Problem to solve: Beneath this line is the data. Output exactly the lines from the line with "s) => .done s (w64 k)" to the line with "let clean := bitsOf c 51 40 == 0", both ends included, and nothing more.

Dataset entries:

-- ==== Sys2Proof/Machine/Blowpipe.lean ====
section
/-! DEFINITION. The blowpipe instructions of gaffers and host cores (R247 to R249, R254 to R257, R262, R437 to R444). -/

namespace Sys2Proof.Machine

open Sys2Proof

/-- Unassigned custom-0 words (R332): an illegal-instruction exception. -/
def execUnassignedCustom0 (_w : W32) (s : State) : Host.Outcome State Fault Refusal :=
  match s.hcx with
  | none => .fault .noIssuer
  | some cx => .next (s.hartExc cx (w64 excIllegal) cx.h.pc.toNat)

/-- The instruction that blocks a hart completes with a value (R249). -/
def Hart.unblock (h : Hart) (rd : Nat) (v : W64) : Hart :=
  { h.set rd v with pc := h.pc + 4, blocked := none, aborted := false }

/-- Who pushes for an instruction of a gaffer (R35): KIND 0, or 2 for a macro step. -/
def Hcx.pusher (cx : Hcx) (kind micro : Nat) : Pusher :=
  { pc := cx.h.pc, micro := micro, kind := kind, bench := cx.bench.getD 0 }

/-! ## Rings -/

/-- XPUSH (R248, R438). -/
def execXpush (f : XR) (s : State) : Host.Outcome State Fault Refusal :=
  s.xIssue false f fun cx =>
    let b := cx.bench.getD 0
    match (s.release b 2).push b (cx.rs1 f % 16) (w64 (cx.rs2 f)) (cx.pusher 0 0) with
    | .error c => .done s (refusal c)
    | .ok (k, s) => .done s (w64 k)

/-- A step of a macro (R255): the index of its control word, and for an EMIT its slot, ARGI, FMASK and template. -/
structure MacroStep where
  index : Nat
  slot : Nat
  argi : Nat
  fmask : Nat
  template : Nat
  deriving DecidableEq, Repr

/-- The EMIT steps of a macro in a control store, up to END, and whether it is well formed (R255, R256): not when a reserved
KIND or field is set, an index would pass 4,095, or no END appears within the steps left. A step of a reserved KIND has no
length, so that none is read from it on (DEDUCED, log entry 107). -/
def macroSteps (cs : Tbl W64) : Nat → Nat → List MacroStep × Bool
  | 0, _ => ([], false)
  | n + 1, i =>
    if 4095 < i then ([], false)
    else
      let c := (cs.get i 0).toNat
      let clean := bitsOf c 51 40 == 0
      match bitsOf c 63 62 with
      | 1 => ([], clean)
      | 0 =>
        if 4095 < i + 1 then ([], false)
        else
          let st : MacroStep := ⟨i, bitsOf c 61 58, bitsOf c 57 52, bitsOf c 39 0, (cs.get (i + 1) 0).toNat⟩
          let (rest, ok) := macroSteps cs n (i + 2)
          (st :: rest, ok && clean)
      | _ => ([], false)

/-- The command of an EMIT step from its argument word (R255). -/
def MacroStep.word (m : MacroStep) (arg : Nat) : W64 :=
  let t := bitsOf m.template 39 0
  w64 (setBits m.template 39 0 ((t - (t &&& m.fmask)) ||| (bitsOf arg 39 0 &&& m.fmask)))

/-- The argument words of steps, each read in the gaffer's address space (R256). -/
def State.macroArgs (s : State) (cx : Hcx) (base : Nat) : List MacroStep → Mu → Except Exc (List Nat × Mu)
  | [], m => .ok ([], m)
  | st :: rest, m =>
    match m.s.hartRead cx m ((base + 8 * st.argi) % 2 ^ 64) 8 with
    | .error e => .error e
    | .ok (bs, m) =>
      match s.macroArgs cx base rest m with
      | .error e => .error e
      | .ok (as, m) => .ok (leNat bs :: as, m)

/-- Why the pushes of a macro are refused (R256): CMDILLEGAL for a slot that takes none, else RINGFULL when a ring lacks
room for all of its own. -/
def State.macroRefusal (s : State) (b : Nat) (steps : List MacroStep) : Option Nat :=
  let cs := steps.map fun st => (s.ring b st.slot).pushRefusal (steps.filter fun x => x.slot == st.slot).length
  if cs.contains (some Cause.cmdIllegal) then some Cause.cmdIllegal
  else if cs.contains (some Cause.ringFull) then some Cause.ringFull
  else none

* * *

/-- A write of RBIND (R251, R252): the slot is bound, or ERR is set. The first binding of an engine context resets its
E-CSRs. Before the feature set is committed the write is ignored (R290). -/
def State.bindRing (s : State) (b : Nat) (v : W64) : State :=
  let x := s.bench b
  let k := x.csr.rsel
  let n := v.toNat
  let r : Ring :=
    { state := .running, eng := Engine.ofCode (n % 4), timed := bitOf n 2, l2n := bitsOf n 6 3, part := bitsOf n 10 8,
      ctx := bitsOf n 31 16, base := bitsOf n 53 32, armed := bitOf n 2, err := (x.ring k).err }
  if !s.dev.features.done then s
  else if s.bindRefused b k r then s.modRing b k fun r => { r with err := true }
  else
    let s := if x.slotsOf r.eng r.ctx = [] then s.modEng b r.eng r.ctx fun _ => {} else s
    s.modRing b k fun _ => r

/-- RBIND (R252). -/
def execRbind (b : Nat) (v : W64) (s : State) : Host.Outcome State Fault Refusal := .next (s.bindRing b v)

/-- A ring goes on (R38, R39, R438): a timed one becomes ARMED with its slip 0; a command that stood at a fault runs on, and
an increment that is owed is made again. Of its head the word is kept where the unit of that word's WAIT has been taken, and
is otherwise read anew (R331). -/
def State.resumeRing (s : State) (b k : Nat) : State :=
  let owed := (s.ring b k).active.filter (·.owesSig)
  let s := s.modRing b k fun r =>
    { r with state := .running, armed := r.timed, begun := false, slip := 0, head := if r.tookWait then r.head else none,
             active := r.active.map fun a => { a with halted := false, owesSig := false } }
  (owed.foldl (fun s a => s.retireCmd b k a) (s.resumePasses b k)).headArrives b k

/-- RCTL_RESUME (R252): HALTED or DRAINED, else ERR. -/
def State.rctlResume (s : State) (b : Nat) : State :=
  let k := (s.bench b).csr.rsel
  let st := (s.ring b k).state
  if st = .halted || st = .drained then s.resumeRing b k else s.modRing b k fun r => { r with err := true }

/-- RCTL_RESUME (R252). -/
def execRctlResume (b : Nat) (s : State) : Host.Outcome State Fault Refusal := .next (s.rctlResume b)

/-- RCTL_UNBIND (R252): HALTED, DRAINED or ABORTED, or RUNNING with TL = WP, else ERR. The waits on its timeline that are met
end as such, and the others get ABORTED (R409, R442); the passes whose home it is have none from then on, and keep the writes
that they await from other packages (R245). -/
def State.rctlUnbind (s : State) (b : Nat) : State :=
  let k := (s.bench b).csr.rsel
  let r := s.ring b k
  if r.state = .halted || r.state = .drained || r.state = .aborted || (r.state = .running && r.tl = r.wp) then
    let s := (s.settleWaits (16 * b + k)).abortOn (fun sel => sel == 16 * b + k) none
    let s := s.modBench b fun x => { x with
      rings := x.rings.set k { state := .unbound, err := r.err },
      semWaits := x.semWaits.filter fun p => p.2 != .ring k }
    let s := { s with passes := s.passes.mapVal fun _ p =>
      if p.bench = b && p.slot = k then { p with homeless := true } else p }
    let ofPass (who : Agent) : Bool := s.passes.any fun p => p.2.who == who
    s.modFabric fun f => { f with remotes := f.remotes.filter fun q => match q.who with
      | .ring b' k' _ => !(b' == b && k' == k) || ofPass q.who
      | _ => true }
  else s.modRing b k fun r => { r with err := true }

==

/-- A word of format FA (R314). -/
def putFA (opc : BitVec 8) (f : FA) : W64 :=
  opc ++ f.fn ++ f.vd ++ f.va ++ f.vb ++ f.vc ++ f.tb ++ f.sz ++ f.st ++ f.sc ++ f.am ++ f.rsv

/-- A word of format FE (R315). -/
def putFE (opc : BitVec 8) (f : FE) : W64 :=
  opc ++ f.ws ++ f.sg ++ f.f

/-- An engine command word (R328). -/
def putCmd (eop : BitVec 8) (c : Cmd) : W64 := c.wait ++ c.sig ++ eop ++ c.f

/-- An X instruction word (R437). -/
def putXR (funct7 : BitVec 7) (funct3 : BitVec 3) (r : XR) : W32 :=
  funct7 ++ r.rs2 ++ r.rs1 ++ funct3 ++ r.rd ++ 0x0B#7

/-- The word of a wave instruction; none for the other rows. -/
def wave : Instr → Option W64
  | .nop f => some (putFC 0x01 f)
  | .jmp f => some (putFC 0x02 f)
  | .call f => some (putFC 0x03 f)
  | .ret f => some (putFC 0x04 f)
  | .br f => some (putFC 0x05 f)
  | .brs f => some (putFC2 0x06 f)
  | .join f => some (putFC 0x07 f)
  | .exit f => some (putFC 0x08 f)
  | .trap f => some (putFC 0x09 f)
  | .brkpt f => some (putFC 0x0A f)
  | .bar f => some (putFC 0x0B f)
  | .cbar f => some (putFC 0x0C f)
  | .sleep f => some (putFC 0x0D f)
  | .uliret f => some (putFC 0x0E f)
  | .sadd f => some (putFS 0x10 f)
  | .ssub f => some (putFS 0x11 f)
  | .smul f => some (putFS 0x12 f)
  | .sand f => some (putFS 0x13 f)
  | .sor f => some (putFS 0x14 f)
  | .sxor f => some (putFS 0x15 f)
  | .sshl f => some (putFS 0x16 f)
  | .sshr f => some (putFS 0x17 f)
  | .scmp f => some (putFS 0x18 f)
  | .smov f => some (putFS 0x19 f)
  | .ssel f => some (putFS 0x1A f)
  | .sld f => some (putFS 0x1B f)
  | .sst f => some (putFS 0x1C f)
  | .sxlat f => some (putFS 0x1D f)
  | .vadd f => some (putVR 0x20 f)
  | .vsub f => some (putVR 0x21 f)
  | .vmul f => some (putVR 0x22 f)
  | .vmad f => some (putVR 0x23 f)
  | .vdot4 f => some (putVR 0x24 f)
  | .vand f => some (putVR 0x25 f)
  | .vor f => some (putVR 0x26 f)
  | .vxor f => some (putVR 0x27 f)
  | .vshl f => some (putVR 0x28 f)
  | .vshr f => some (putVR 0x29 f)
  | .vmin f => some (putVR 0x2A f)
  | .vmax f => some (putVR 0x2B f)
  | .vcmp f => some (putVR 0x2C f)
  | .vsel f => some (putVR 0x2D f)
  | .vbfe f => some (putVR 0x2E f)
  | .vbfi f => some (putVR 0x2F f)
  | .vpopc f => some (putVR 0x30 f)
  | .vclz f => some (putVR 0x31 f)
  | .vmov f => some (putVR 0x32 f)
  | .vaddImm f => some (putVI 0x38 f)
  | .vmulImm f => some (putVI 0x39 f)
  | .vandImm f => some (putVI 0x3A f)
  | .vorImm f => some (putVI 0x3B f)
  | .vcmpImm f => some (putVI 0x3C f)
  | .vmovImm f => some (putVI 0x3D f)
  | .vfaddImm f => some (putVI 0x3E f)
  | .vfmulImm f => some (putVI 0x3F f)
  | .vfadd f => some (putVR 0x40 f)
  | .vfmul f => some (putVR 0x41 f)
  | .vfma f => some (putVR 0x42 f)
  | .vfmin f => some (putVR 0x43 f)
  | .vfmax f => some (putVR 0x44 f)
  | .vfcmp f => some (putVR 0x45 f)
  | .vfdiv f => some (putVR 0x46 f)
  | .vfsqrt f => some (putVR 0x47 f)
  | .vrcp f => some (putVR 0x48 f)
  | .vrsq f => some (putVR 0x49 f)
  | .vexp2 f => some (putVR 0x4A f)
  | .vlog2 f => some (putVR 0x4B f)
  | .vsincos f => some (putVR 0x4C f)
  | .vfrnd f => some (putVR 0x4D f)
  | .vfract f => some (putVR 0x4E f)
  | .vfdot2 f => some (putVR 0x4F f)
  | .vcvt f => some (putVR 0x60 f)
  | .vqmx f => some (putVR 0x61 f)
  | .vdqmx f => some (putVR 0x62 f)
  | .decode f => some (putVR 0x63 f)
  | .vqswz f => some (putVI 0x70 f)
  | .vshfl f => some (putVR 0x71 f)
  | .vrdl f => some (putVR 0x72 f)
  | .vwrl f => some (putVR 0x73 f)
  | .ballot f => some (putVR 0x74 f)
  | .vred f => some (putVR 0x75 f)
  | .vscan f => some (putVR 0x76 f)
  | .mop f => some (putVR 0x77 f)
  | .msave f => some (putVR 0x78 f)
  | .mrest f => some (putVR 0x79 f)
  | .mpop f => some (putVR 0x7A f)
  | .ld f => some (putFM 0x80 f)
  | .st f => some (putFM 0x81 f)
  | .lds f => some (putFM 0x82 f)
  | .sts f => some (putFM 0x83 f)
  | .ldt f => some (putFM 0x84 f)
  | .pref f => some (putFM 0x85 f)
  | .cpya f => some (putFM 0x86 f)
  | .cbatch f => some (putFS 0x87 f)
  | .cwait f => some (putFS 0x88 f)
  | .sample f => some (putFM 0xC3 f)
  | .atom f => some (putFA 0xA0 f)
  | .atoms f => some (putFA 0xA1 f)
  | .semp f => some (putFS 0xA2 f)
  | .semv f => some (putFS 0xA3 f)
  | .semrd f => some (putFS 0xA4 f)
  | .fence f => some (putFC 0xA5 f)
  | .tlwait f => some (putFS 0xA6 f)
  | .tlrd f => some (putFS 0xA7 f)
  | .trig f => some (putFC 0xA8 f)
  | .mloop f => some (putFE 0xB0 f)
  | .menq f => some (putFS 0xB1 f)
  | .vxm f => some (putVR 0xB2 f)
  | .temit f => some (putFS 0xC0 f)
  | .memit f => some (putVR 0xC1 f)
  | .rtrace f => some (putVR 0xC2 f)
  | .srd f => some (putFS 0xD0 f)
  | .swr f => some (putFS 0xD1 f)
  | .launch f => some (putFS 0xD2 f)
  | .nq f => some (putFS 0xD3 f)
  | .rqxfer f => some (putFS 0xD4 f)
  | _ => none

Problem solution:
    | .ok (k, s) => .done s (w64 k)

/-- A step of a macro (R255): the index of its control word, and for an EMIT its slot, ARGI, FMASK and template. -/
structure MacroStep where
  index : Nat
  slot : Nat
  argi : Nat
  fmask : Nat
  template : Nat
  deriving DecidableEq, Repr

/-- The EMIT steps of a macro in a control store, up to END, and whether it is well formed (R255, R256): not when a reserved
KIND or field is set, an index would pass 4,095, or no END appears within the steps left. A step of a reserved KIND has no
length, so that none is read from it on (DEDUCED, log entry 107). -/
def macroSteps (cs : Tbl W64) : Nat → Nat → List MacroStep × Bool
  | 0, _ => ([], false)
  | n + 1, i =>
    if 4095 < i then ([], false)
    else
      let c := (cs.get i 0).toNat
      let clean := bitsOf c 51 40 == 0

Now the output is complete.